口を開くことも出来ていなかったので、黒炎弾や粘着質の物質を放つことは不可能だろう。
「こういう大きな魔法は初めて使うが、うまく行ってくれよ……」
今まで威力を間違えてしまったことは多々あったが、自分から高威力な魔法を放つのは初めてである。
なので、正直これから行うことは未知である。いや、なんとなくはどういう結果を生み出すかはわかるけどさ、油断して問題が起こっても嫌だから一応これから集中していこう。
「消滅魔法と重力魔法を混合させてぇ……」
両手を前方へと突き出して、目の前にかなりの量の魔力が収束させていく。
今まで魔法の同時発動はしたことは合ったが、混合させることなど初めてである。そのため予想に反することが起こりうるかもしれない。
もしかしたら俺のせいで被害が拡大してしまうかもしれないし、そのせいで請求金額がかなりのものになってしまう可能性もあった。

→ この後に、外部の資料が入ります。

-- ==== Sys2Proof/Machine/State.lean ====
section
/-! DEFINITION. The state of the block, the reasons a step could stop, and the state after reset
(spec/10_state.md R12 to R30, spec/70_reset_and_hazards.md R102). -/

namespace Sys2Proof.Machine

/-- The state of the block, in its own names, and the two fields by which the model holds its ports.
State is plain data. -/
structure State where
  /-- `COUNT[0 .. 19]` (spec/10_state.md R12): 0 is idle, `v` > 0 is running with `v` enabled TICK steps to go. -/
  count : Vector Word Config.nCh
  /-- `TRIG[0 .. 19]`, one bit per count (spec/10_state.md R14). -/
  trig : Vector Bool Config.nCh
  /-- `FLAG[0]` = `F40` and `FLAG[1]` = `F500` (spec/10_state.md R19). -/
  flag : Vector Bool Config.nFlag
  /-- `DIV4`, the phase of the 40 ms flag, 0 to 3 (spec/10_state.md R20). -/
  div4 : BitVec 2
  /-- `DIV50`, the phase of the half-second flag, 0 to 49 (spec/10_state.md R20). -/
  div50 : BitVec 6
  /-- `CTX`, the context register (spec/10_state.md R21). -/
  ctx : Word
  /-- The model's own: the events still to arrive on the input ports, the next one first
  (spec/30_encoding.md R55; log 1). It may be any list, so every interleaving of pulses, commands and resets is some state. -/
  inputs : List Event
  /-- The model's own: the responses driven so far on the output port, the oldest first
  (spec/30_encoding.md R51, R53, R55; log 3). No step reads it. -/
  responses : List Response
  deriving DecidableEq, Repr

/-- The faults of the block: none. "This component cannot fail; it is pure bookkeeping" (spec/00_scope.md R7);
it raises no exception and takes no trap (spec/60_exceptions.md R87). Nothing raises one, so nothing here is
unsafe (log 13). -/
inductive Fault where
  deriving DecidableEq, Repr

/-- The refusals of the model. -/
inductive Refusal where
  /-- An instruction whose meaning is not written yet, by its mnemonic. Raised only by an arm of exec that is
  still rejected by name; there is none, so no step answers it. Safe: it stops where the hardware goes on. -/
  | notModelled (mnemonic : String)
  deriving DecidableEq, Repr

/-- What a step or a meaning answers. -/
abbrev Result := Host.Outcome State Fault Refusal

/-- The state right after reset: every piece of the block's state at the value of the table of
spec/10_state.md R27 (log 4), nothing presented on the input ports and no response given (log 2). -/
def State.reset : State where
  count := Vector.replicate Config.nCh 0
  trig := Vector.replicate Config.nCh false
  flag := Vector.replicate Config.nFlag false
  div4 := 0
  div50 := 0
  ctx := 0
  inputs := []
  responses := []

end Sys2Proof.Machine
end

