-- ==== Sys2Proof/Certificates/Slice0/Obligations.lean ====
section
/-! DEFINITION. The statements about the model, each from a rule of the spec it names. `Claims` holds the
abbreviations they are written in: the fields of a command word by their bit positions (spec/30_encoding.md
R45), and the two forms a command's answer takes (spec/00_scope.md R11). -/

open Sys2Proof Sys2Proof.Machine

/-- `cmd[63:56]`. -/
abbrev Claims.op (w : CmdWord) : BitVec 8 := w.extractLsb' 56 8

/-- `cmd[55:48]`. -/
abbrev Claims.id (w : CmdWord) : BitVec 8 := w.extractLsb' 48 8

/-- `cmd[31:0]`. -/
abbrev Claims.imm (w : CmdWord) : BitVec 32 := w.extractLsb' 0 32

/-- A must-be-zero bit of the word's format is 1: bits 55:0 (`NOP`, `RDCTX`), 47:0 (formats C and F), 47:32
(`ARM`), 55:32 (`SETCTX`); spec/30_encoding.md R50. -/
abbrev Claims.mbzViolated (w : CmdWord) : Prop :=
  ((Claims.op w = 0 ∨ Claims.op w = 8) ∧ w.extractLsb' 0 56 ≠ 0) ∨
  ((2 ≤ (Claims.op w).toNat ∧ (Claims.op w).toNat ≤ 6) ∧ w.extractLsb' 0 48 ≠ 0) ∨
  (Claims.op w = 1 ∧ w.extractLsb' 32 16 ≠ 0) ∨
  (Claims.op w = 7 ∧ w.extractLsb' 32 24 ≠ 0)

/-- The value breaks the layout of `CTX`: a bit of 31:8 or bit 3 is 1, or the mode is above 5;
spec/43_context_commands.md R85. -/
abbrev Claims.ctxIllegal (v : Word) : Prop :=
  v.extractLsb' 8 24 ≠ 0 ∨ v.getLsbD 3 = true ∨ 5 < (v.extractLsb' 0 3).toNat

/-- The state after a command that is rejected with status `st`: one event taken, one response given, all the
rest as it was. -/
abbrev Claims.rejected (s : State) (rest : List Event) (st : Status) : State :=
  { s with inputs := rest, responses := s.responses ++ [⟨st, 0⟩] }

/-- The state after a command that answers OK with data `d` and writes nothing. -/
abbrev Claims.answered (s : State) (rest : List Event) (d : Word) : State :=
  { s with inputs := rest, responses := s.responses ++ [⟨.ok, d⟩] }

/-- The word arrives next on the command port. -/
abbrev Claims.arrives (s : State) (w : CmdWord) (rest : List Event) : Prop :=
  s.inputs = .step (.command w) :: rest

/-- The id field that names a channel. -/
abbrev Claims.chId (i : Channel) : IdField := BitVec.ofNat 8 i.val

/-- The id field that names a coarse flag. -/
abbrev Claims.flagId (f : Flag) : IdField := BitVec.ofNat 8 f.val

/-- An instruction as the event that presents it. -/
abbrev Claims.ev (i : Instr) : Event := .step (encode i)

/-- A bit as a word: 0 or 1. -/
abbrev Claims.bit (b : Bool) : Word := if b = true then 1 else 0

/-! ### Reset, totality, determinism -/

/-- spec/10_state.md R27, spec/70_reset_and_hazards.md R102: the reset event sets every piece of state to the
value of R27's table, whatever the state before, and `State.reset` has those values. -/
def Obligations.ResetSetsEveryPieceOfState : Prop :=
  (∀ (s : State) (rest : List Event), s.inputs = .reset :: rest →
    ∃ t, step s = .next t ∧ (∀ i : Channel, t.count[i] = 0 ∧ t.trig[i] = false) ∧
      (∀ f : Flag, t.flag[f] = false) ∧ t.div4 = 0 ∧ t.div50 = 0 ∧ t.ctx = 0) ∧
  (∀ i : Channel, State.reset.count[i] = 0 ∧ State.reset.trig[i] = false) ∧
  (∀ f : Flag, State.reset.flag[f] = false) ∧
  State.reset.div4 = 0 ∧ State.reset.div50 = 0 ∧ State.reset.ctx = 0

しかし、ここはもうなにも気にしないで行く!後のことはその時の俺に託す!
「よし、これならもう再生することは不可能だろうよ」
そう言っている俺の目の前には、一目で危険だと思われるほどにどす黒い物体が浮いていた。
「食らいな……」
その収束された魔力を、躊躇いなく女王アリの方へと解放した。
「『カタストロフィ!』」
消滅魔法と重力魔法を混合された魔力は、解放されたと同時に女王アリを飲み込んでいった。
何の抵抗もさせずに、周りにあるものを巻き込んで、それでも威力を落とさずに女王アリの後方へと向かっていった。
そして、その魔法が終わったときには……俺の視界にきれいな空が映っていた。
「……ふぅ」
俺は大きなことをやり遂げたように、遠くを見つめていた。
「「「「「「何やってんのぉぉぉぉぉ!?!?」」」」」」
次いで、後ろから係員たちの叫び声が聞こえてきた。